Total 15 palindromic sub-sequences
Actually in this case since all the character is same each and every subsequence is palindrome here.
For the second test case
Few sub-sequences can be
"a"
"b"
"a"
"aba"
So on
Total 31 such palindromic subsequences
Solution Approach
This can be solved by using DP bottom up approach,
- Initialize dp[n][n] where n be the string length to 0
-
Fill up the base case,
Base case is that each single character is a palindrome itself. And for length of two, i.e, if adjacent characters are found to be equal then dp[i][i+1]=3, else if characters are different then dp[i][i+1]=2
To understand this lets think of a string like "acaa"
Here dp[0][1]=2 because there's only two palindrome possible because of "a" and "c".
Whereas for dp[2][3] value will be 3 as possible subsequences are "a", "a", "aa".
for i=0 to n
// for single length characters
dp[i][i]=1;
if(i==n-1)
break;
if(s[i]==s[i+1])
dp[i][i+1]=3;
else
dp[i][i+1]=2;
end for
-
Compute for higher lengths,
for len=3 to n
for start=0 to n-len
int end=start+len-1;
// start and end is matching
if(s[end]==s[start])
// 1+subsequence from semaining part
dp[start][end]=1+dp[start+1][end]+dp[start][end-1];
else
dp[start][end]=dp[start+1][end]+dp[start][end-1]-dp[start+1][end-1];
end if
end for
end for
- Final result is stored in dp[0][n-1];
So for higher lengths if starting and ending index is the same then we recur for the remaining characters, since we have the sub-problem result stored so we computed that. In case start and end index character are different then we have added dp[start+1][end] and dp[start][end-1] that's similar to recur for leaving starting index and recur for leaving end index. But it would compute dp[start+1][end-1] twice and that why we have deducted that.

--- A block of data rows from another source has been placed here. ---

-- ==== Sys2Proof/Laws/Operands.lean ====
section
/-! SUPPORT. The readings of words and the ranges of formats as core BitVec and Int arithmetic: what every operand class and every
policy step yields. -/

namespace Sys2Proof.Machine

theorem sintW_of_toNat {w : Nat} (hw : 0 < w) (x : BitVec w) : sintW w (x.toNat : Int) = x.toInt := by
  obtain ⟨k, rfl⟩ : ∃ k, w = k + 1 := ⟨w - 1, by omega⟩
  rw [BitVec.toInt_eq_toNat_cond]
  simp only [sintW, Nat.add_sub_cancel]
  have h2 : (2 : Int) ^ (k + 1) = 2 * 2 ^ k := by rw [pow_succ]; ring
  have h3 : (2 : Nat) ^ (k + 1) = 2 * 2 ^ k := by rw [pow_succ]; ring
  have hc : ((x.toNat : Int) < 2 ^ k) ↔ 2 * x.toNat < 2 ^ (k + 1) := by
    rw [h3]; constructor
    · intro h; have : x.toNat < 2 ^ k := by exact_mod_cast h
      omega
    · intro h; have : x.toNat < 2 ^ k := by omega
      exact_mod_cast this
  by_cases h : 2 * x.toNat < 2 ^ (k + 1)
  · rw [if_pos (hc.mpr h), if_pos h]
  · rw [if_neg (fun h' => h (hc.mp h')), if_neg h]; push_cast; rfl

theorem lowBits_eq (w : Nat) (x : Word) : lowBits w x = ((x.setWidth w).toNat : Int) := by
  simp only [lowBits, BitVec.toNat_setWidth]

theorem readI64_eq (x : Word) : readI64 x = x.toInt := by
  rw [readI64, lowBits_eq, sintW_of_toNat (by decide), BitVec.setWidth_eq]

theorem readI32_eq (x : Word) : readI32 x = (x.setWidth 32).toInt := by
  rw [readI32, lowBits_eq, sintW_of_toNat (by decide)]

theorem readI16_eq (x : Word) : readI16 x = (x.setWidth 16).toInt := by
  rw [readI16, lowBits_eq, sintW_of_toNat (by decide)]

theorem readU32_eq (x : Word) : readU32 x = (x.setWidth 32).toNat := by
  simp only [readU32, BitVec.toNat_setWidth]

theorem readSh6_eq (x : Word) : readSh6 x = (x.setWidth 6).toNat := by
  simp only [readSh6, BitVec.toNat_setWidth]

theorem readI32_bounds (x : Word) : -2 ^ 31 ≤ readI32 x ∧ readI32 x < 2 ^ 31 := by
  rw [readI32_eq]
  have h1 := BitVec.le_toInt (x.setWidth 32)
  have h2 := BitVec.toInt_lt (x := x.setWidth 32)
  norm_num at h1 h2 ⊢
  exact ⟨h1, h2⟩

theorem readI16_bounds (x : Word) : -2 ^ 15 ≤ readI16 x ∧ readI16 x < 2 ^ 15 := by
  rw [readI16_eq]
  have h1 := BitVec.le_toInt (x.setWidth 16)
  have h2 := BitVec.toInt_lt (x := x.setWidth 16)
  norm_num at h1 h2 ⊢
  exact ⟨h1, h2⟩

theorem readI64_bounds (x : Word) : -2 ^ 63 ≤ readI64 x ∧ readI64 x < 2 ^ 63 := by
  rw [readI64_eq]
  have h1 := BitVec.le_toInt x
  have h2 := BitVec.toInt_lt (x := x)
  norm_num at h1 h2 ⊢
  exact ⟨h1, h2⟩

theorem readU32_lt (x : Word) : readU32 x < 2 ^ 32 := Nat.mod_lt _ (by decide)

/-- A legal format has a positive width of at most 64 bits. -/
theorem width_of_wf {f : Format} (h : f.wf = true) : 0 < f.width ∧ f.width ≤ 64 := by
  simp only [Format.wf, Bool.and_eq_true, Bool.or_eq_true, beq_iff_eq] at h
  omega

theorem frac_of_wf {f : Format} (h : f.wf = true) : f.frac ≤ f.width := by
  obtain ⟨w, r, s⟩ := f
  cases s <;> simp [Format.wf] at h ⊢ <;> omega

theorem operand_signed {f : Format} (hw : 0 < f.width) (h : f.sign = .signed) (x : Word) :
    operand f x = (x.setWidth f.width).toInt := by
  simp only [operand, h]; rw [lowBits_eq, sintW_of_toNat hw]

theorem operand_unsigned {f : Format} (h : f.sign = .unsigned) (x : Word) :
    operand f x = (x.setWidth f.width).toNat := by
  simp only [operand, h, lowBits_eq]

theorem uintW_nonneg (w : Nat) (v : Int) : 0 ≤ uintW w v := Int.emod_nonneg _ (by positivity)

theorem uintW_lt (w : Nat) (v : Int) : uintW w v < 2 ^ w := Int.emod_lt_of_pos _ (by positivity)

theorem uintW_congr (w : Nat) (v : Int) : (2 : Int) ^ w ∣ v - uintW w v := Int.dvd_self_sub_emod

theorem sintW_congr (w : Nat) (u : Int) : (2 : Int) ^ w ∣ u - sintW w u := by
  unfold sintW; split
  · simp
  · simp

theorem sintW_bounds {w : Nat} (hw : 0 < w) {u : Int} (h0 : 0 ≤ u) (h1 : u < 2 ^ w) :
    -(2 ^ (w - 1)) ≤ sintW w u ∧ sintW w u ≤ 2 ^ (w - 1) - 1 := by
  obtain ⟨k, rfl⟩ : ∃ k, w = k + 1 := ⟨w - 1, by omega⟩
  simp only [sintW, Nat.add_sub_cancel]
  have h2 : (2 : Int) ^ (k + 1) = 2 * 2 ^ k := by rw [pow_succ]; ring
  split <;> constructor <;> omega

theorem fmtMin_le_zero (f : Format) : fmtMin f ≤ 0 := by
  unfold fmtMin; split
  · have : (0 : Int) < 2 ^ (f.width - 1) := by positivity
    omega
  · exact le_refl 0

theorem zero_le_fmtMax (f : Format) : 0 ≤ fmtMax f := by
  unfold fmtMax; split
  · have : (0 : Int) < 2 ^ (f.width - 1) := by positivity
    omega
  · have : (0 : Int) < 2 ^ f.width := by positivity
    omega

theorem inRange_iff (f : Format) (v : Int) : inRange f v = true ↔ fmtMin f ≤ v ∧ v ≤ fmtMax f := by
  simp only [inRange, decide_eq_true_eq]

theorem operand_inRange {f : Format} (hw : 0 < f.width) (x : Word) : inRange f (operand f x) = true := by
  have h0 : 0 ≤ lowBits f.width x := by unfold lowBits; positivity
  have h1 : lowBits f.width x < 2 ^ f.width := by
    unfold lowBits
    have := Nat.mod_lt x.toNat (show 0 < 2 ^ f.width by positivity)
    exact_mod_cast this
  rw [inRange_iff]
  unfold operand fmtMin fmtMax
  cases f.sign
  · exact sintW_bounds hw h0 h1
  · exact ⟨h0, by simp only []; omega⟩

theorem wrapTo_inRange {f : Format} (hw : 0 < f.width) (v : Int) : inRange f (wrapTo f v) = true := by
  rw [inRange_iff]
  unfold wrapTo fmtMin fmtMax
  cases f.sign
  · exact sintW_bounds hw (uintW_nonneg _ _) (uintW_lt _ _)
  · exact ⟨uintW_nonneg _ _, by have := uintW_lt f.width v; simp only []; omega⟩

/-- `wrap` keeps the value modulo `2^W` (R63). -/
theorem wrapTo_congr (f : Format) (v : Int) : (2 : Int) ^ f.width ∣ v - wrapTo f v := by
  unfold wrapTo
  cases f.sign
  · have h1 := uintW_congr f.width v
    have h2 := sintW_congr f.width (uintW f.width v)
    have := dvd_add h1 h2
    simpa using this
  · exact uintW_congr _ _

theorem clampTo_inRange (f : Format) (v : Int) : inRange f (clampTo f v) = true := by
  have h1 := fmtMin_le_zero f
  have h2 := zero_le_fmtMax f
  rw [inRange_iff]; unfold clampTo clamp; omega

theorem clampTo_of_inRange {f : Format} {v : Int} (h : inRange f v = true) : clampTo f v = v := by
  rw [inRange_iff] at h; unfold clampTo clamp; omega

theorem clampTo_of_lt {f : Format} {v : Int} (h : v < fmtMin f) : clampTo f v = fmtMin f := by
  have h1 := fmtMin_le_zero f
  have h2 := zero_le_fmtMax f
  unfold clampTo clamp; omega

theorem clampTo_of_gt {f : Format} {v : Int} (h : fmtMax f < v) : clampTo f v = fmtMax f := by
  have h1 := fmtMin_le_zero f
  have h2 := zero_le_fmtMax f
  unfold clampTo clamp; omega

/-- Both extensions of a value in range are its 64-bit two's complement pattern (R44, R64). -/
theorem put_of_inRange {f : Format} {v : Int} (h : inRange f v = true) : put f v = BitVec.ofInt 64 v := by
  rw [inRange_iff] at h
  unfold put
  cases hs : f.sign
  · rfl
  · simp only [fmtMin, hs] at h
    simp only [zext64]
    rw [← BitVec.ofInt_natCast, Int.toNat_of_nonneg h.1]

theorem zext64_of_nonneg {u : Int} (h : 0 ≤ u) : zext64 u = BitVec.ofInt 64 u := by
  rw [zext64, ← BitVec.ofInt_natCast, Int.toNat_of_nonneg h]

/-- A signed 64-bit value is read back from its word. -/
theorem toInt_sext64 {v : Int} (h0 : -2 ^ 63 ≤ v) (h1 : v < 2 ^ 63) : (sext64 v).toInt = v := by
  rw [sext64, BitVec.toInt_ofInt]
  exact Int.bmod_eq_of_le (by norm_num at h0 ⊢; omega) (by norm_num at h1 ⊢; omega)

theorem zeroDivisorValue_range (f : Format) (a : Int) :
    inRange f (if a < 0 then fmtMin f else fmtMax f) = true := by
  have h1 := fmtMin_le_zero f
  have h2 := zero_le_fmtMax f
  rw [inRange_iff]; split <;> omega

/-- `msb32` is the place of the highest set bit. -/
theorem msb32_spec {u : Nat} (h0 : 0 < u) (h1 : u < 2 ^ 32) : 2 ^ msb32 u ≤ u ∧ u < 2 ^ (msb32 u + 1) := by
  have hl : u.log2 < 32 := (Nat.log2_lt (by omega)).mpr h1
  have : msb32 u = u.log2 := by
    unfold msb32 clz32 bitLength; rw [if_neg (by omega)]; omega
  rw [this]
  exact ⟨Nat.log2_self_le (by omega), Nat.lt_log2_self⟩

end Sys2Proof.Machine
end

For proper understanding you can compute the table by hand for the string "aaaa" to understand how it's working.
C++ Implementation
#include <bits/stdc++.h>
using namespace std;
int countPS(string s)
{
int n = s.length();
int dp[n][n];
memset(dp, 0, sizeof(dp));
for (int i = 0; i < n; i++) {
dp[i][i] = 1;
if (i == n - 1)
break;
if (s[i] == s[i + 1])
dp[i][i + 1] = 3;
else
dp[i][i + 1] = 2;
}
for (int len = 3; len <= n; len++) {
for (int start = 0; start <= n - len; start++) {
int end = start + len - 1;
if (s[end] == s[start]) {
dp[start][end] = 1 + dp[start + 1][end] + dp[start][end - 1];
}
else {
dp[start][end] = dp[start + 1][end] + dp[start][end - 1] - dp[start + 1][end - 1];
}
}
}
return dp[0][n - 1];
}
int main()
{
int t;
cout << "Enter number of testcases\n";
cin >> t;
while (t--) {
string str;
cout << "Enter the input string\n";
cin >> str;
cout << "Total Number of palindromic Subsequences are: " << countPS(str) << endl;
}
return 0;
}
Output
Enter number of testcases
2
Enter the input string
aaaa
Total Number of palindromic Subsequences are: 15
Enter the input string
abaaba
Total Number of palindromic Subsequences are: 31